Over the years, Sylvia’s menu and some ingredients changed with the times. Pork was removed from the collard greens and turkey stock replaced pork stock. The restaurant also offers a vegetarian version of the dish. Grilled foods and green salads have been added to the menu. And along with other New York City restaurants, Sylvia’s has eliminated trans fats from its food preparation. “It was a challenge,” says Crizette Woods, the youngest Woods sibling, 47, who serves as comptroller. “Mommy said, ‘Nobody’s coming here for a salad.’ But we knew some customers couldn’t come anymore because they were on strict diets. We changed the way we cooked. Less sodium, greens without ham hocks. We made it taste just as good but healthier.” As the restaurant approaches its 51st anniversary in August, the Woods siblings are looking toward the future. Van, who is known as the visionary, considers possibilities for their prime real estate: “Commercial space … condos, maybe even a hotel.
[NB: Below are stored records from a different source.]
/-! ### HOST's port -/

/-- HOST's write to a register but OP stores it and the block goes on with the operation in progress; HOST's read puts the
register on the port and the block goes on. A register written is read back modulo its width, no other register changes, and
a write does nothing at STATUS and at the indices that do not exist (10_state.md R41, 00_scope.md R20; the port and the
queue are the model's, log entries 5, 19). -/
def Obligations.RegistersReadBack : Prop :=
  (∀ (s : State) (i v : Nat) (w : Option Nat) (rest : List HostEvent), s.host = ⟨.write (i + 1) v, w⟩ :: rest →
    step s = .next ((s.schedule rest w).writeReg (i + 1) v).settle) ∧
  (∀ (s : State) (i : Nat) (w : Option Nat) (rest : List HostEvent), s.host = ⟨.read i, w⟩ :: rest →
    ∃ t, step s = .next t ∧ t.rdata = s.readReg i ∧
      t = ({ s.schedule rest w with rdata := s.readReg i } : State).settle) ∧
  (∀ (s : State) (i v : Nat) (width : Nat), (i, width) ∈ [(3, 32), (4, 16), (5, 16), (6, 16), (7, 16), (8, 32), (9, 32),
      (10, 8), (11, 16)] → (s.writeReg i v).readReg i = v % 2 ^ width) ∧
  (∀ (s : State) (i j v : Nat), i ≠ j → (s.writeReg i v).readReg j = s.readReg j) ∧
  (∀ (s : State) (i v : Nat), i = 1 ∨ 12 ≤ i → s.writeReg i v = s) ∧
  (∀ (s : State) (i : Nat), i = 0 ∨ 12 ≤ i → s.readReg i = 0)

/-- ERR is write-one-to-clear on DIM and SEND; PKT stays; nothing else changes. HOST's write to it does that, and the block
goes on (10_state.md R40, 60_exceptions.md R231). -/
def Obligations.ErrIsWriteOneToClear : Prop :=
  (∀ (s : State) (v : Nat),
    s.writeReg 2 v =
      { s with
        errDim := s.errDim && decide (v % 2 = 0)
        errSend := s.errSend && decide (v / 4 % 2 = 0) }) ∧
  ∀ (s : State) (v : Nat) (w : Option Nat) (rest : List HostEvent), s.host = ⟨.write 2 v, w⟩ :: rest →
    step s = .next
      ({ s with
        host := rest
        window := w
        errDim := s.errDim && decide (v % 2 = 0)
        errSend := s.errSend && decide (v / 4 % 2 = 0) } : State).settle

/-- STATUS and ERR as HOST reads them: the named bits, all other bits 0 (10_state.md R39, R40, R41; the port is the
model's, log entry 19). -/
def Obligations.StatusAndErrWords : Prop :=
  (∀ (s : State) (b : Nat),
    (s.readReg 1).testBit b = ((decide (b = 0) && s.busy) || (decide (b = 1) && s.halt)) ∧
    (s.readReg 2).testBit b =
      ((decide (b = 0) && s.errDim) || (decide (b = 1) && s.errPkt) || (decide (b = 2) && s.errSend))) ∧
  ∀ (s : State) (i : Nat) (w : Option Nat) (rest : List HostEvent), i = 1 ∨ i = 2 → s.host = ⟨.read i, w⟩ :: rest →
    ∃ t, step s = .next t ∧ t.rdata = s.readReg i

/-- Operands are sampled at issue: a register write while an operation runs does not reach it. Each block step commutes
with a write to any register but ERR, so after HOST's write the block stands where it would stand without the write, and
the register holds the new value (10_state.md R38, R41; 20_memory.md R88; log entry 17). -/
def Obligations.RunningOperationDoesNotSeeRegisterWrites : Prop :=
  (∀ (s : State) (i v n : Nat), i ≠ 2 → runFor n (s.writeReg i v) = (runFor n s).writeReg i v) ∧
  ∀ (s : State) (i v : Nat) (w : Option Nat) (rest : List HostEvent), i ≠ 1 →
    s.host = ⟨.write (i + 1) v, w⟩ :: rest → step s = .next ((s.schedule rest w).settle.writeReg (i + 1) v)

/-- HOST's FB port: while idle, inside FB, a byte written is read back and no other byte changes; outside FB the access
faults; while BUSY it is refused (10_state.md R31, 20_memory.md R70, R85; log entries 10, 11). -/
def Obligations.HostFbPort : Prop :=
  ∀ (s : State) (a : Nat) (b : Byte),
    (s.busy = false → a < s.cfg.pixels →
      ∃ t, s.hostMove (.fbWrite a b) = .next t ∧ t.readFb a = b ∧ (∀ x, x ≠ a → t.readFb x = s.readFb x) ∧
        SameOperands s t ∧ SameFlags s t ∧ t.out = s.out ∧
        ∃ u, t.hostMove (.fbRead a) = .next u ∧ u.rdata = b.toNat ∧ SameFb t u) ∧
    (s.busy = false → s.cfg.pixels ≤ a →
      s.hostMove (.fbWrite a b) = .fault .fbAddress ∧ s.hostMove (.fbRead a) = .fault .fbAddress) ∧
    (s.busy = true → s.hostMove (.fbWrite a b) = .refused .fbWhileBusy ∧ s.hostMove (.fbRead a) = .refused .fbWhileBusy)

/-- The reset input: every register and sequencer at its reset value, an operation in progress ended, FB, ACC and TXBUF
without specified content; OUT, SINK and the configuration kept (70_reset_and_hazards.md R260 to R263; 10_state.md R49).
The empty lists, TXLEN's free value, the timer's 0 and the kept list of answers are the model's form of what the spec says
(log entries 6, 7, 8, 16, 25). -/
def Obligations.ResetInputRestoresResetValues : Prop :=
  ∀ (s : State) (w : Option Nat) (rest : List HostEvent), s.host = ⟨.reset, w⟩ :: rest →
    ∃ t, step s = .next t ∧ SameOperands { State.reset with parts := s.cfg.defaultParts } t ∧ SameFlags State.reset t ∧
      SameDth State.reset t ∧ t.stage = .idle ∧ t.k = 0 ∧ t.timer = 0 ∧ t.job = none ∧
      t.fb = [] ∧ t.acc = [] ∧ t.txbuf = [] ∧ t.out = s.out ∧ t.cfg = s.cfg ∧
      t.sink = s.sink ∧ t.txlen = txLenUnspecified t.cfg t.txEpoch

/-! ### Reset -/

/-- The values the spec gives for reset; no byte of FB, entry of ACC or byte of TXBUF has a specified value (10_state.md
R49). The empty lists, TXLEN's free value and the timer's 0 are the model's form of what the spec says (log entries 6, 7, 8,
16, 22). -/
def Obligations.ResetValues : Prop :=
  State.reset.readReg 1 = 0 ∧ State.reset.readReg 2 = 0 ∧ State.reset.fbLen = 0 ∧ State.reset.xpos = 0 ∧
  State.reset.ypos = 0 ∧ State.reset.xsize = 0 ∧ State.reset.ysize = 0 ∧ State.reset.paddr = 0 ∧ State.reset.plen = 0 ∧
  State.reset.bright = 0 ∧ State.reset.parts = State.reset.cfg.defaultParts ∧ State.reset.phase = .idle ∧
  State.reset.row = 0 ∧ State.reset.col = 0 ∧ State.reset.k = 0 ∧ State.reset.timer = 0 ∧ State.reset.fb = [] ∧
  State.reset.acc = [] ∧ State.reset.txbuf = [] ∧ State.reset.busy = false ∧ State.reset.stage = .idle ∧
  State.reset.txlen = txLenUnspecified State.reset.cfg State.reset.txEpoch

/-- Both invariants hold at reset. -/
def Obligations.InvariantHoldsAtReset : Prop := State.reset.Inv ∧ State.reset.PacketInv

/-! ### The whole machine -/

/-- Every step keeps the invariant: the memories stay in canonical form and inside their spaces, HALT goes with ERR.PKT, a
halted block is idle, BUSY is 1 exactly while one unit works on one operation, the counters stay in range, and every
datagram is one packet within the limit (10_state.md R39, R42, R43; 20_memory.md R70, R74, R84; 41_framer.md R161). -/
def Obligations.StepKeepsInvariant : Prop :=
  ∀ s t : State, s.Inv → step s = .next t → t.Inv

/-- Every datagram the block emits is a packet of its closed command set: a 10-byte Clear, an 11-byte SetBrightness or a
Draw of 10 to MAX_PACKET_SIZE bytes, from any state whatever its counters hold (41_framer.md R174, 30_encoding.md R109,
R110). -/
def Obligations.EveryDatagramIsAPacketOfTheBlock : Prop :=
  (∀ s t : State, s.PacketInv → step s = .next t → t.PacketInv) ∧
  ∀ (c : Config) (bytes : List Byte), IsPacket c bytes →
    (10 ≤ bytes.length ∧ bytes.length ≤ c.maxPacketSize ∧ ∃ f payload, bytes = drawPacket c f payload) ∨
    (bytes.length = 10 ∧ bytes = clearPacket c) ∨
    (bytes.length = 11 ∧ ∃ level, bytes = brightPacket c level)

/-- No step changes the configuration (00_scope.md R17). -/
def Obligations.ConfigurationNeverChanges : Prop :=
  ∀ s t : State, step s = .next t → t.cfg = s.cfg

/-- OUT only grows: no step takes back or rewrites a datagram already handed over, not even reset (10_state.md R44;
70_reset_and_hazards.md R262, R263). -/
def Obligations.OutOnlyGrows : Prop :=
  ∀ s t : State, step s = .next t → s.out.map Sent.bytes <+: t.out.map Sent.bytes

/-- The flags are sticky: but for HOST's write to ERR and for reset, no step clears one (10_state.md R40,
60_exceptions.md R232). -/
def Obligations.FlagsAreSticky : Prop :=
  ∀ s t : State, step s = .next t →
    (∀ e rest, s.host = e :: rest → e.move ≠ .reset ∧ ∀ v, e.move ≠ .write 2 v) →
    (s.errDim = true → t.errDim = true) ∧ (s.errPkt = true → t.errPkt = true) ∧ (s.errSend = true → t.errSend = true)

/-- Every operation ends, or waits for SINK, within the block steps `settle` gives it (40_dither.md R147;
70_reset_and_hazards.md R276; log entries 16, 17). -/
def Obligations.EveryOperationEndsOrWaits : Prop :=
  ∀ s : State, s.Inv → s.window = none → s.settle.active = false ∧ (s.settle.busy = true → s.settle.sink = [])

/-- Where SINK never answers, CLEAR has handed its datagram over and waits for ever with BUSY 1
(70_reset_and_hazards.md R276; log entry 4). -/
def Obligations.SilentSinkKeepsBusy : Prop :=
  ∀ s : State, Ready s → s.sink = [] →
    ∃ t, exec .clear s = .next t ∧ t.busy = true ∧ t.stage = .await ∧ t.out = s.out ++ [⟨clearPacket s.cfg, none⟩] ∧
      FramerFrame s t ∧ ∀ n, runFor n t = t

/-- The pacing delay lies between two packets of an operation and not after the last (42_streamer.md R203,
41_framer.md R172; log entry 16). -/
def Obligations.PacingBetweenPackets : Prop :=
  ∀ (s : State) (a : Answer) (rest : List Answer), s.stage = .await → s.sink = a :: rest →
    (s.k + 1 < s.packets →
      s.advance.stage = .pace ∧ s.advance.timer = s.cfg.paceDelay ∧ s.advance.busy = s.busy ∧
      s.advance.advance.stage = .build ∧ s.advance.advance.timer = 0 ∧ s.advance.advance.k = s.k + 1 ∧
      s.advance.advance.out = s.advance.out) ∧
    (s.packets ≤ s.k + 1 → s.advance.stage = .idle ∧ s.advance.timer = s.timer ∧ s.advance.busy = false)

/-! ### The parser, and HOST's duty -/

/-- The parser takes exactly what 30_encoding.md R110 says: at least ten bytes, one of the three codes, a Clear of ten
bytes, a SetBrightness of eleven; everything else is no packet of this block. Every ten bytes or more are a header and a
payload, and the decoder of instructions accepts only what the parser takes (the rows' zero fields and length: log entry
15). -/
def Obligations.ParserTakesTheClosedCommandSet : Prop :=
  (∀ (c : Config) (bytes : List Byte), bytes.length < 10 → parsePacket c bytes = .error .shortPacket) ∧
  (∀ (c : Config) (bytes : List Byte), 10 ≤ bytes.length →
    ∃ cmd f payload, bytes = encodeHeader c.hdrBigEndian cmd f ++ payload ∧
      ((∃ p, parsePacket c bytes = .ok p) ↔
        cmd = c.cmdDraw ∨ (cmd = c.cmdClear ∧ bytes.length = 10) ∨ (cmd = c.cmdSetBrightness ∧ bytes.length = 11)) ∧
      ∀ p, parsePacket c bytes = .ok p →
        (cmd = c.cmdDraw ∧ p = .draw f payload) ∨ (cmd = c.cmdClear ∧ p = .clear f) ∨
          (cmd = c.cmdSetBrightness ∧ ∃ level, payload = [level] ∧ p = .setBrightness f level)) ∧
  ∀ (c : Config) (bytes : List Byte) (i : Instr), decode c .wire bytes = .ok i → ∃ p, parsePacket c bytes = .ok p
But first and foremost, it will be a restaurant.”
They Give Back
The restaurant recently hosted Joy Degruy, Ph.D., author of Post Traumatic Slave Syndrome, for a provocative lecture on race and culture. About 50 people turned out at Sylvia’s Also Lounge, the affiliated lounge on the corner, to hear the Portland State University professor and support her book. The family also continues its tradition of providing educational scholarships in honor of patriarch Herbert Woods. And every August, they host a celebration featuring a free breakfast buffet.
They’re All About Family
It’s a Sunday at Sylvia’s. A gospel singer works the room, and the place fills quickly. Manager Kendra Woods, one of Kenneth’s daughters, is in charge today. The legacy continues: Seven of the 18 Woods grandchildren are in the business. A Japanese tourist dining solo, translation book in hand, struggles to navigate the menu. He points to pictures, smiles and nods. The waitress, a law student catching shifts as she awaits her bar exam results, nods back and jots down his order. When his fried chicken and waffles arrives, he smiles and digs in. Just like Mr. Henry, he feels welcome here, too.